-- ==== Sys2Proof/Machine/Packets.lean ====
section
/-! DEFINITION. Doorbells, queues, packets, the gallery and collective groups (R82, R83, R319 to R332, R413). -/

namespace Sys2Proof.Machine

/-! ### Queues and doorbells (R82, R83, R319 to R321, R325, R326) -/

/-- A queue's doorbell latch (R82). -/
def State.latch (s : State) (q : Nat) : BitVec 32 := tget 0 s.hub.latches q

/-- What a host read of offset off in doorbell page q returns (R82). -/
def State.doorbellRead (s : State) (q off : Nat) : BitVec 32 := if off = 0 then s.latch q else 0

/-- CONS of a queue (R319). -/
def State.cons (s : State) (q : Nat) : BitVec 32 := BitVec.ofNat 32 (s.descField q 0x14 4)

/-- EN of a queue is set (R319). -/
def State.queueOn (s : State) (q : Nat) : Bool := s.descField q 0x11 1 % 2 = 1

/-- A descriptor is usable (R320). -/
def State.descOk (s : State) (q : Nat) : Bool :=
  s.queueOn q && s.descField q 0x11 1 < 4 && s.descField q 0x13 1 = 0 && 4 ≤ s.ringLog q && s.ringLog q ≤ 16 &&
    s.descField q 0x18 40 = 0

/-- The firmware serves queues (R88, R326). -/
def State.serving (s : State) : Bool := s.hub.devstat.getLsbD 0 && !s.hub.devstat.getLsbD 1 && !s.restarting

/-- Half of the 3 µs within which the firmware consumes a published packet and then starts it (R326). -/
def dispatchCycles : Nat := 2400

/-- Put the consumption of a queue under way, once (R326). -/
def State.service (s : State) (q : Nat) : State :=
  if s.agenda.any (fun e => e.2 = .packetConsume q) then s else s.afterAtMost dispatchCycles (.packetConsume q)

/-- The firmware reads a queue's descriptor again (R320). -/
def State.readDescriptor (s : State) (q : Nat) : State :=
  if s.descOk q then (s.updHub (fun h => { h with ignored := h.ignored.filter (· ≠ q) })).service q
  else (s.updHub (fun h => { h with ignored := addRecent 1024 h.ignored q })).msix 1

/-- The firmware reads the descriptors of the queues that were rung meanwhile, and resumes every enabled queue whose latch is
ahead of CONS (R83, R320, R325). -/
def State.replayQueues (s : State) : State :=
  let s1 := s.hub.rung.foldl State.readDescriptor (s.updHub (fun h => { h with rung := [] }))
  (List.range 1024).foldl (fun s q =>
    if s.descOk q && !s.hub.ignored.contains q && serialAhead (s.latch q) (s.cons q) then s.service q else s) s1

/-- The wake from the gated state ends within 40 µs (R326). -/
def wakeCycles : Nat := 64000

/-- DOORBELL_WRITE (R82, R83, R320, R326, R402): in recovery mode only the control BAR is exposed. -/
def execDoorbellWrite (q off size tail : Nat) (s : State) : Answer :=
  let t := BitVec.ofNat 32 tail
  if s.hub.bootstat.getLsbD 5 || 1024 ≤ q || off ≠ 0 || size ≠ 4 || !serialAhead t (s.latch q) then .next s
  else
    let s1 := { s.updHub (fun h => { h with latches := tput 0 h.latches q t, bells := h.bells ++ [(q, t, s.nextId)] }) with
      nextId := s.nextId + 1 }
    if s1.serving then .next (s1.readDescriptor q)
    else
      let s2 := s1.updHub (fun h => { h with rung := if h.rung.contains q then h.rung else h.rung ++ [q] })
      .next (if s.hub.devstat.getLsbD 1 && !s2.agenda.any (fun e => e.2 = .wakeComplete) then s2.afterAtMost wakeCycles .wakeComplete
        else s2)

/-- WAKE_COMPLETE (R326). -/
def execWakeComplete (s : State) : Answer :=
  if s.hub.devstat.getLsbD 1 then
    let s1 := s.updHub (fun h => { h with devstat := h.devstat &&& ~~~2 })
    .next (if s1.serving then s1.replayQueues else s1)
  else .next s

/-- IA of the packet slot of a serial number (R321). -/
def State.packetAt (s : State) (q : Nat) (j : BitVec 32) : Nat := s.descField q 0 8 + 64 * (j.toNat % 2 ^ s.ringLog q)

/-- Bytes as the firmware reads them. -/
def State.firmwareRead (s : State) (ia n : Nat) : List Byte := (addrs ia n).map s.firmwareByte

/-- The packet of CONS is published: its line can be read and its SEQ equals CONS (R321, R409). -/
def State.published (s : State) (q : Nat) : Bool :=
  let a := s.packetAt q (s.cons q)
  (s.firstPoison (addrs a 64)).isNone && natOfBytes (s.firmwareRead (a + 4) 4) = (s.cons q).toNat

/-- The order of the doorbell write whose tail covers packet j of a queue (R323). -/
def State.bellOf (s : State) (q : Nat) (j : BitVec 32) : Nat :=
  ((s.hub.bells.find? (fun b => b.1 = q && serialAhead b.2.1 j)).map (·.2.2)).getD s.nextId

/-- Consume the packet of CONS: copied, entered in the journal, and CONS written (R321). -/
def State.consume (s : State) (q : Nat) : State :=
  let j := s.cons q
  let a := s.packetAt q j
  let s0 := s.serveOutside (addrs a 64)
  let p : Packet :=
    { key := s.nextId, queue := q, serial := j, bits := BitVec.ofNat 512 (natOfBytes (s0.firmwareRead a 64))
      state := .waiting, order := s.nextId, bell := s.bellOf q j, deadline := none, last := 0, access := none }
  let s1 := { s0.updHub (fun h => { h with packets := h.packets ++ [p] }) with nextId := s.nextId + 1 }
  let s2 := (s1.firmwareWrite (descriptor q + 0x14) (bytesOfNat 4 (j + 1).toNat)).startPackets dispatchCycles
  let s3 := s2.updHub (fun h => { h with bells := h.bells.filter (fun b => b.1 ≠ q || serialAhead b.2.1 (j + 1)) })
  if serialAhead (s.latch q) (j + 1) && !s3.agenda.any (fun e => e.2 = .packetConsume q) then s3.afterN 0 (.packetConsume q) else s3

/-- The firmware looks at the slot of CONS (R321): an unpublished packet is read again after 10 µs. -/
def State.lookAt (s : State) (q : Nat) : State :=
  if !s.serving || s.hub.ignored.contains q || !s.descOk q || !serialAhead (s.latch q) (s.cons q) then s
  else if s.published q then s.consume q
  else if s.agenda.any (fun e => e.2 = .packetPoll q) then s
  else s.afterN 16000 (.packetPoll q)

/-- PACKET_CONSUME (R321, R326). -/
def execPacketConsume (q : Nat) (s : State) : Answer := .next (s.lookAt q)

/-- PACKET_POLL (R321). -/
def execPacketPoll (q : Nat) (s : State) : Answer := .next (s.lookAt q)

/-! ### Packet fields (R322) -/

/-- A field of a packet: offset and bytes. -/
def Packet.field (p : Packet) (off n : Nat) : Nat := (p.bits.extractLsb' (8 * off) (8 * n)).toNat

/-- The first nonzero byte of a reserved run (R324). -/
def Packet.runBad (p : Packet) (lo hi : Nat) : List Nat :=
  (((List.range (hi - lo)).map (fun i => lo + i)).find? (fun o => p.field o 1 ≠ 0)).toList

/-- An offset when a field is bad. -/
def badIf (b : Bool) (off : Nat) : List Nat := if b then [off] else []

/-- SLOT of a packet. -/
def Packet.slot (p : Packet) : Nat := p.field 0x08 2

/-- A core count and shape are valid (R322). -/
def placeOk (v : Nat) : Bool :=
  let n := v % 16
  let sh := v / 16
  (n = 1 || n = 2 || n = 4 || n = 8) && sh < 4 && (sh = 0 || (sh = 3 && n = 4) || (sh ≠ 3 && n = 2))

/-- The fields of a group packet that are bad (R413). -/
def Packet.groupBad (p : Packet) : List Nat :=
  let op := p.field 0x0A 1
  let table := p.field 0x18 8
  badIf (p.field 0x08 2 = 0 || 4095 < p.field 0x08 2) 0x08 ++ badIf (3 < op) 0x0A ++ p.runBad 0x0B 0x0C ++
    (if op = 0 then badIf (p.field 0x0C 4 = 0 || 2 ^ 24 < p.field 0x0C 4) 0x0C else p.runBad 0x0C 0x10) ++
    (if op = 1 then [] else p.runBad 0x10 0x14) ++ p.runBad 0x14 0x18 ++
    (if op = 0 then badIf (table % 8 ≠ 0 || !(regionOf table = .pkg || regionOf table = .host)) 0x18 else p.runBad 0x18 0x20) ++
    p.runBad 0x20 0x40

/-- A signal or wait IA is bad: misaligned, in a hole, or across regions (R323). -/
def wordIaBad (ia : Nat) : Bool := ia % 8 ≠ 0 || !oneRegion ia 8

/-- The offset of the first bad field of a packet (R322, R324). -/
def Packet.firstBad (p : Packet) : Option Nat :=
  let head := badIf (p.kind = 0 || 7 < p.kind) 0 ++ badIf (128 ≤ p.field 1 1) 1 ++ p.runBad 2 4
  let body :=
    match p.kind with
    | 1 => badIf (255 < p.slot) 0x08 ++ badIf (!placeOk (p.field 0x0C 1)) 0x0C ++ badIf (15 < p.field 0x0D 1) 0x0D ++
        p.runBad 0x0E 0x10 ++ p.runBad 0x15 0x1C
    | 2 => badIf (255 < p.slot) 0x08 ++ p.runBad 0x0C 0x10 ++ p.runBad 0x20 0x40
    | 3 => badIf (255 < p.slot) 0x08 ++ p.runBad 0x0C 0x40
    | 4 => badIf (2 ^ 40 < p.field 0x18 8) 0x18 ++ p.runBad 0x20 0x40
    | 5 => badIf (wordIaBad (p.field 0x08 8)) 0x08 ++ badIf (1 < p.field 0x18 1) 0x18 ++ p.runBad 0x19 0x40
    | 6 => badIf (wordIaBad (p.field 0x08 8)) 0x08 ++ badIf (1 < p.field 0x18 1) 0x18 ++ p.runBad 0x19 0x1C ++ p.runBad 0x20 0x40
    | 7 => p.groupBad
    | _ => []
  (head ++ body).foldl (fun m o => match m with | none => some o | some x => some (Nat.min x o)) none

/-- The priority of a packet. -/
def Packet.prio (p : Packet) : BitVec 6 := p.bits.extractLsb' 8 6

#### [Work request]
What is needed is an exact repetition of the lines from the first line of the records through the line containing "def State.latch (s", both ends included, and nothing more.

#### [Result of the exercise]
-- ==== Sys2Proof/Machine/Packets.lean ====
section
/-! DEFINITION. Doorbells, queues, packets, the gallery and collective groups (R82, R83, R319 to R332, R413). -/

namespace Sys2Proof.Machine

/-! ### Queues and doorbells (R82, R83, R319 to R321, R325, R326) -/

/-- A queue's doorbell latch (R82). -/
def State.latch (s : State) (q : Nat) : BitVec 32 := tget 0 s.hub.latches q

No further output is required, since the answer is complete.